* ACTIVITY *
Scan the data below and state how many of its lines contain the word "Bool", giving only the figure.

* SUPPLIED MATERIAL *

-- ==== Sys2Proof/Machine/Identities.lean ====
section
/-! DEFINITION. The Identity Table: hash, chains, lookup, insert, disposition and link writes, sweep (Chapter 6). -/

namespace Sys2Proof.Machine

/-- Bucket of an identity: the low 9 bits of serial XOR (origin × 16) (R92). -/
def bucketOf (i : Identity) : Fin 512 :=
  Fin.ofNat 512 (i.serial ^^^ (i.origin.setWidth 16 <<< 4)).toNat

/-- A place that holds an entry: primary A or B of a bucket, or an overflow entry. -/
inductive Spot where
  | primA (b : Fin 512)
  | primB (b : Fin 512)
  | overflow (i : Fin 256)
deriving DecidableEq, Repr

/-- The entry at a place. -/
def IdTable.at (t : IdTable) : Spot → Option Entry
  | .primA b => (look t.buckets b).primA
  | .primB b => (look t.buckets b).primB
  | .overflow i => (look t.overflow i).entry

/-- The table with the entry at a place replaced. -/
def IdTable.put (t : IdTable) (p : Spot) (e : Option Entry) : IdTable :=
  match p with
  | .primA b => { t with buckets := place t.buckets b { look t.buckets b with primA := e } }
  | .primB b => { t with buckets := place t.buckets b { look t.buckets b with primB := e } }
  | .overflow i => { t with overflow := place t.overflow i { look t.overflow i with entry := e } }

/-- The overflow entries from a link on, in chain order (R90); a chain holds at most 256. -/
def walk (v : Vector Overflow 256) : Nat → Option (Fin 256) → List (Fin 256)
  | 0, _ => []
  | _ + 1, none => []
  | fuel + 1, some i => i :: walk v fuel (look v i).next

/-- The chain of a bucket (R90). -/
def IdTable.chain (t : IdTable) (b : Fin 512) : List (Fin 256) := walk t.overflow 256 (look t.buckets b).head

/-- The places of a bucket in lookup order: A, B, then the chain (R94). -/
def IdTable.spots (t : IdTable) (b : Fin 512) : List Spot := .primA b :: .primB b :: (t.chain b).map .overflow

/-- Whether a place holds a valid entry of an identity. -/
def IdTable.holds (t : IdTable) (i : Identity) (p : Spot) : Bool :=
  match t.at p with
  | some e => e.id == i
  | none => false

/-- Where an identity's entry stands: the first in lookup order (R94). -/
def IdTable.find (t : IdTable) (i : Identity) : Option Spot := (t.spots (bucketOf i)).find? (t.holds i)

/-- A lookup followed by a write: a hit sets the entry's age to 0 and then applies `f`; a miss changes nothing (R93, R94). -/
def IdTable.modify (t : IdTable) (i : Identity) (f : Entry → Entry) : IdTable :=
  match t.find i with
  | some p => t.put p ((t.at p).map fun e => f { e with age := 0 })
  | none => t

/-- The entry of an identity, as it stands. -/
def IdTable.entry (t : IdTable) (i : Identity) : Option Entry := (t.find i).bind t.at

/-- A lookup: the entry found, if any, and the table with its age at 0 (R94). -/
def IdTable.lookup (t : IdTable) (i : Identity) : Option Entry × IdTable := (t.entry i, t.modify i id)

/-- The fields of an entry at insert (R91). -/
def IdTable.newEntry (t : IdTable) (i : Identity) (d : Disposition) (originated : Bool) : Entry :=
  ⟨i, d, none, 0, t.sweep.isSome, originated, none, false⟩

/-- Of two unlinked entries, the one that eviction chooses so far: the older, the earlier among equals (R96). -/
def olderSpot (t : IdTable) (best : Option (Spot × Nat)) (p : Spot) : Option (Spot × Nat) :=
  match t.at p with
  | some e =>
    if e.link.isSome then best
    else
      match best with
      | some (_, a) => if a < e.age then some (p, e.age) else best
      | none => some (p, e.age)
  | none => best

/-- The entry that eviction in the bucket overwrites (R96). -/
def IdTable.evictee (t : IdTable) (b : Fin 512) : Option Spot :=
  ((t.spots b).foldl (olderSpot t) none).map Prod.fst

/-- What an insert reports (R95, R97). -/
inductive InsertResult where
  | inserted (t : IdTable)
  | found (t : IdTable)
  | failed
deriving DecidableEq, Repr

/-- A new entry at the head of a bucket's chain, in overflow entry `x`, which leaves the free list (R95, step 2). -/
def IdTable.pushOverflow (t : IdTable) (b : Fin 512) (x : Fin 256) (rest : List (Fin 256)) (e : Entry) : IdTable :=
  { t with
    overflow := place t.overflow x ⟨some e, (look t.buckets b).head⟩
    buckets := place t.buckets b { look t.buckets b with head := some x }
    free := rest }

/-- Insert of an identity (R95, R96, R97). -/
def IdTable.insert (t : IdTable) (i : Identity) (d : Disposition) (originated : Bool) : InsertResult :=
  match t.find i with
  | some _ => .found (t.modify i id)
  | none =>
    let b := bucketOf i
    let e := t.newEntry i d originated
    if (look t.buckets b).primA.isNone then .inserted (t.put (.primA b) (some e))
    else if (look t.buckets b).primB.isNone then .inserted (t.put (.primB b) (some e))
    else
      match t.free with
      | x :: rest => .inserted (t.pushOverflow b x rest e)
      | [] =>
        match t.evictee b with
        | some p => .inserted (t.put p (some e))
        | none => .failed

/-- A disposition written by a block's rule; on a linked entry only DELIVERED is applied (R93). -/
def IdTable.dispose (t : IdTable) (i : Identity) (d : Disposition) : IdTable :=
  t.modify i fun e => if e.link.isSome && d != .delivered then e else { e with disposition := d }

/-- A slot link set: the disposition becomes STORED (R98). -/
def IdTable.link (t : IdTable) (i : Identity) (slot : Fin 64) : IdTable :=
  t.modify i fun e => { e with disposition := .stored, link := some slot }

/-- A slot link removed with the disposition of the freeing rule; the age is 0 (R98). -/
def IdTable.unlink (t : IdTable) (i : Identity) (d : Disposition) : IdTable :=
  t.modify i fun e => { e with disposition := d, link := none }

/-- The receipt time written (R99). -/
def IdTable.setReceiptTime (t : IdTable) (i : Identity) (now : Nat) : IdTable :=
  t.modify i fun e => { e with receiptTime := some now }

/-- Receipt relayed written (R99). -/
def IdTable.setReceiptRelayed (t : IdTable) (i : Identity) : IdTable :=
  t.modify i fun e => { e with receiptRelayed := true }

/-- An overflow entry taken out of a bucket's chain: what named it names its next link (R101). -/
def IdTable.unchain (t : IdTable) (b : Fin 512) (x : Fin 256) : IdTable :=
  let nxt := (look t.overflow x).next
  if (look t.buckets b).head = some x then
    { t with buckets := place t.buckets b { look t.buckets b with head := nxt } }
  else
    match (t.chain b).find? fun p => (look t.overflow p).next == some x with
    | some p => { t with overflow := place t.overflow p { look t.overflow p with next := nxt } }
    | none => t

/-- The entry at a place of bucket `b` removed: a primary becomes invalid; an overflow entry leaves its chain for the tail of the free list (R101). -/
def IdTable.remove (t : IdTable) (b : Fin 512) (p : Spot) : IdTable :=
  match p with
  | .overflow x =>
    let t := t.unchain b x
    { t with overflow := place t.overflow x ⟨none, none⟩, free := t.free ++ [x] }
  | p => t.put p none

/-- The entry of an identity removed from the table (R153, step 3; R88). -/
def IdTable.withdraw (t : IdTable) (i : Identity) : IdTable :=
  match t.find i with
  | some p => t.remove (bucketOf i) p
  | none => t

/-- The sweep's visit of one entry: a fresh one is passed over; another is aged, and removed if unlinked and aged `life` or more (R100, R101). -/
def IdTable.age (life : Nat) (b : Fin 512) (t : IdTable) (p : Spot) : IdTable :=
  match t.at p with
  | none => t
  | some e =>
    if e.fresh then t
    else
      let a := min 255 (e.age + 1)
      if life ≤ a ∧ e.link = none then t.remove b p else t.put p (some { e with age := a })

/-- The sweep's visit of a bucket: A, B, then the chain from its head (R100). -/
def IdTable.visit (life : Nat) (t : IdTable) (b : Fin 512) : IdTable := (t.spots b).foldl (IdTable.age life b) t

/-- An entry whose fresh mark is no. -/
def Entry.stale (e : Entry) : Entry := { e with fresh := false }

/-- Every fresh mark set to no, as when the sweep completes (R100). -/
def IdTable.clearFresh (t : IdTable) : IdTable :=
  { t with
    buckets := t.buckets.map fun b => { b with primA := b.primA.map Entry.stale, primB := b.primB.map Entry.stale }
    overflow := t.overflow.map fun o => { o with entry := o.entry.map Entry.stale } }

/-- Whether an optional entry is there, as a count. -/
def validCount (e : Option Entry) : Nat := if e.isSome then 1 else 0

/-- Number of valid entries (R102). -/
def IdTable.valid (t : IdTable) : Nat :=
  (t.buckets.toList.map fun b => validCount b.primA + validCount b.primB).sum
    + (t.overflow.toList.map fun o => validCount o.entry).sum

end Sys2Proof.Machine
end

* REPLY TO THE TASK *
3